Document Detail


Diffusion-weighted imaging in the assessment of tumour grade in endometrial cancer.
MedLine Citation:
PMID:  21896664     Owner:  NLM     Status:  MEDLINE    
Abstract/OtherAbstract:
OBJECTIVE: Endometrial cancer is the most common gynaecological malignancy in developed countries. Histological grade and subtype are important prognostic factors obtained by pipelle biopsy. However, pipelle biopsy "samples" tissue and a high-grade component that requires more aggressive treatment may be missed. The purpose of the study was to assess the use of diffusion-weighted MRI (DW-MRI) in the assessment of tumour grade in endometrial lesions.
METHOD: 42 endometrial lesions including 23 endometrial cancers and 19 benign lesions were evaluated with DW-MRI (1.5T with multiple b-values between 0 and 750 s mm(-2)). Visual evaluation and the calculation of mean and minimum apparent diffusion coefficient (ADC) value were performed and correlated with histology.

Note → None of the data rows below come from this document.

-- ==== Sys2Proof/Laws/KeepsServo.lean ====
section
/-! SUPPORT. Every operation of Sys2Proof.Machine.Servo keeps what Keeps says. -/
namespace Sys2Proof.Machine

/-- Every action of a list keeps what Keeps says. -/
def TimedKeeps (l : List Timed) : Prop := ∀ x, x ∈ l → ∀ z t, Keeps z t → KeepsNext z (x.run t)

theorem timedFlips_keeps (s : State) : TimedKeeps (timedFlips s) := by
  intro x m
  obtain ⟨i, _, rfl⟩ := List.mem_map.mp m
  exact fun _ _ h => execEpochFlip_keeps h

theorem timedChanges_keeps (s : State) : TimedKeeps (timedChanges s) := by
  intro x m
  obtain ⟨i, _, rfl⟩ := List.mem_map.mp m
  exact fun _ _ h => execCrossConnectChange_keeps h

theorem timedSwaps_keeps (s : State) : TimedKeeps (timedSwaps s) := by
  intro x m
  obtain ⟨e, _, k⟩ := List.mem_filterMap.mp m
  obtain ⟨w, _, rfl⟩ := Option.map_eq_some_iff.mp k
  exact fun _ _ h => execSwapExecute_keeps h

theorem timedLists_keeps (s : State) : TimedKeeps (timedLists s) := by
  intro x m
  obtain ⟨e, _, k⟩ := List.mem_filterMap.mp m
  obtain ⟨w, _, rfl⟩ := Option.map_eq_some_iff.mp k
  exact fun _ _ h => execGateBaseReached_keeps h

theorem timedDeadlines_keeps (s : State) : TimedKeeps (timedDeadlines s) := by
  intro x m
  obtain ⟨e, _, k⟩ := List.mem_flatMap.mp m
  obtain ⟨c, _, k⟩ := List.mem_filterMap.mp k
  obtain ⟨w, _, rfl⟩ := Option.map_eq_some_iff.mp k
  exact fun _ _ h => execCommitDeadline_keeps h

theorem runTimed_keeps {z : State} {was : Nat} {l : List Timed} {e : State × Bool} (k : TimedKeeps l) (h : Keeps z e.1) :
    Keeps z (runTimed was l e).1 := by
  unfold runTimed
  induction l generalizing e with
  | nil => exact h
  | cons x l ih =>
    refine ih (fun y m => k y (List.mem_cons_of_mem _ m)) ?_
    dsimp only
    split
    · exact stateOf_keeps h (k x List.mem_cons_self _ _ h)
    · exact h

theorem runJumped_keeps {z s : State} {was : Nat} (h : Keeps z s) : Keeps z (runJumped was s).1 := by
  rw [runJumped]
  simp only [List.foldl_cons, List.foldl_nil]
  with_reducible refine runTimed_keeps (timedDeadlines_keeps _) (runTimed_keeps (timedLists_keeps _) (runTimed_keeps (timedSwaps_keeps _)
    (runTimed_keeps (timedChanges_keeps _) (runTimed_keeps (timedFlips_keeps _) h))))

theorem moveClock_keeps {z : State} {s : State} {theta : Int} (kz : Keeps z s) : Keeps z (moveClock s theta) := by
  unfold moveClock
  repeat' first
    | with_reducible assumption | simp -zeta only [keeps_upd]
    | (extract_lets +onlyGivenNames v; subst v)

theorem ppsAgain_keeps {z : State} {s : State} (kz : Keeps z s) : Keeps z (ppsAgain s) := by
  unfold ppsAgain
  repeat' first
    | with_reducible assumption | simp -zeta only [keeps_upd]

theorem stepClock_keeps {z : State} {s : State} {theta : Int} (kz : Keeps z s) : Keeps z (stepClock s theta) := by
  unfold stepClock
  repeat' first
    | with_reducible assumption | with_reducible apply ppsAgain_keeps | with_reducible apply moveClock_keeps
    | with_reducible apply runJumped_keeps | with_reducible apply startBound_keeps | with_reducible apply runEntries_keeps
    | with_reducible apply overrun_keeps | with_reducible apply mirrorEpochUp_keeps | with_reducible apply timEvent_keeps
    | with_reducible apply fsrStore_keeps | (with_reducible refine Keeps.foldlFst _ _ ?_ ?_; rotate_left; rintro ⟨_, _⟩ _ _)
    | with_reducible refine Keeps.foldl _ _ ?_ (fun _ _ _ => ?_)
    | (extract_lets +onlyGivenNames v; refine Keeps.cut (z := z) v ?_ (fun hv => ?_); subst v; rotate_left; first | clear_value v | subst v)
    | (extract_lets +onlyGivenNames v; refine Keeps.cut (z := z) v.1 ?_ (fun hv => ?_); subst v; rotate_left; first | clear_value v | subst v)
    | (extract_lets +onlyGivenNames v; first | clear_value v | subst v) | with_reducible refine Keeps.ite ?_ ?_ | split
    | dsimp -zeta only

theorem showOffset_keeps {z : State} {s : State} {theta : Int} (kz : Keeps z s) : Keeps z (showOffset s theta) := by
  unfold showOffset
  repeat' first
    | with_reducible assumption | with_reducible apply wn_keeps

theorem refuseSource_keeps {z : State} {s : State} {x : TimSource} {theta : Int} (kz : Keeps z s) : Keeps z (refuseSource s x theta) := by
  unfold refuseSource
  repeat' first
    | with_reducible assumption | with_reducible apply modSource_keeps | with_reducible apply showSource_keeps
    | with_reducible apply timEvent_keeps | with_reducible apply bump32_keeps | with_reducible apply wn64_keeps

theorem coast_keeps {z : State} {s : State} (kz : Keeps z s) : Keeps z (coast s) := by
  unfold coast
  repeat' first
    | with_reducible assumption | with_reducible apply setTimFine_keeps | with_reducible apply setTimSt_keeps
    | simp -zeta only [keeps_upd]
    | (extract_lets +onlyGivenNames v; refine Keeps.cut (z := z) v ?_ (fun hv => ?_); subst v; rotate_left; clear_value v)
    | (extract_lets +onlyGivenNames v; clear_value v) | with_reducible refine Keeps.ite ?_ ?_

theorem slewUpdate_keeps {z : State} {s : State} {theta : Int} (kz : Keeps z s) : Keeps z (slewUpdate s theta) := by
  unfold slewUpdate
  repeat' first
    | with_reducible assumption | with_reducible apply moveClock_keeps | with_reducible apply acceptSource_keeps
    | with_reducible apply setTimReady_keeps | with_reducible apply setTimSt_keeps | with_reducible apply setTimFine_keeps
    | with_reducible apply startBound_keeps | simp -zeta only [keeps_upd]
    | (extract_lets +onlyGivenNames v; refine Keeps.cut (z := z) v ?_ (fun hv => ?_); subst v; rotate_left; clear_value v)
    | (extract_lets +onlyGivenNames v; first | clear_value v | subst v) | with_reducible refine Keeps.ite ?_ ?_

theorem measure_keeps {z : State} {y0 : Nat} {y1 : Bool} {y2 : State} (kz : Keeps z y2) : Keeps z (measure y0 y1 y2) := by
  induction y0 generalizing y1 y2 with
  | zero =>
    unfold measure
    repeat' first
      | with_reducible assumption
  | succ n ih =>
    unfold measure
    repeat' first
      | with_reducible assumption | with_reducible apply ih | with_reducible apply showOffset_keeps | with_reducible apply stepClock_keeps
      | with_reducible apply refuseSource_keeps | with_reducible apply coast_keeps | with_reducible apply slewUpdate_keeps
      | with_reducible apply acceptSource_keeps | with_reducible apply setTimSt_keeps | with_reducible apply showSource_keeps
      | with_reducible apply modSource_keeps | with_reducible apply selectSource_keeps | simp -zeta only [keeps_upd]
      | (extract_lets +onlyGivenNames v; refine Keeps.cut (z := z) v ?_ (fun hv => ?_); subst v; rotate_left; clear_value v)
      | (extract_lets +onlyGivenNames v; first | clear_value v | subst v) | with_reducible refine Keeps.ite ?_ ?_ | split

theorem execServoUpdate_keeps {z : State} {moving : Bool} {s : State} (kz : Keeps z s) : KeepsNext z (execServoUpdate moving s) := by
  unfold execServoUpdate
  repeat' first
    | with_reducible assumption | with_reducible refine Keeps.next ?_ | with_reducible apply measure_keeps
    | with_reducible apply growBound_keeps | simp -zeta only [keeps_upd]
    | (extract_lets +onlyGivenNames v; refine Keeps.cut (z := z) v ?_ (fun hv => ?_); subst v; rotate_left; clear_value v)
    | (extract_lets +onlyGivenNames v; clear_value v) | with_reducible refine Keeps.ite ?_ ?_

end Sys2Proof.Machine
end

RESULTS: The mean and minimum ADC values for each histological grade were 1.02 ± 0.29×10(-3) mm(2) s(-1) and 0.74 ± 0.24×10(-3) mm(2) s(-1) (grade 1), 0.88 ± 0.39×10(-3) mm(2) s(-1) and 0.64 ± 0.36×10(-3) mm(2) s(-1) (grade 2), and 0.94 ± 0.32×10(-3) mm(2) s(-1) and 0.72 ± 0.36×10(-3) mm(2) s(-1) (grade 3), respectively. There was no statistically significant difference between tumour grades. However, the mean ADC value for endometrial carcinoma was 0.97 ± 0.31, which was significantly lower (p<0.0001) than that of benign endometrial pathology (1.50 ± 0.14). Applying a cut-off mean ADC value of less than 1.28 × 10(-3) mm(2) s(-1)we obtained a sensitivity, specificity, positive predictive value and negative predictive value for malignancy of 87%, 100%, 100% and 85.7%, respectively.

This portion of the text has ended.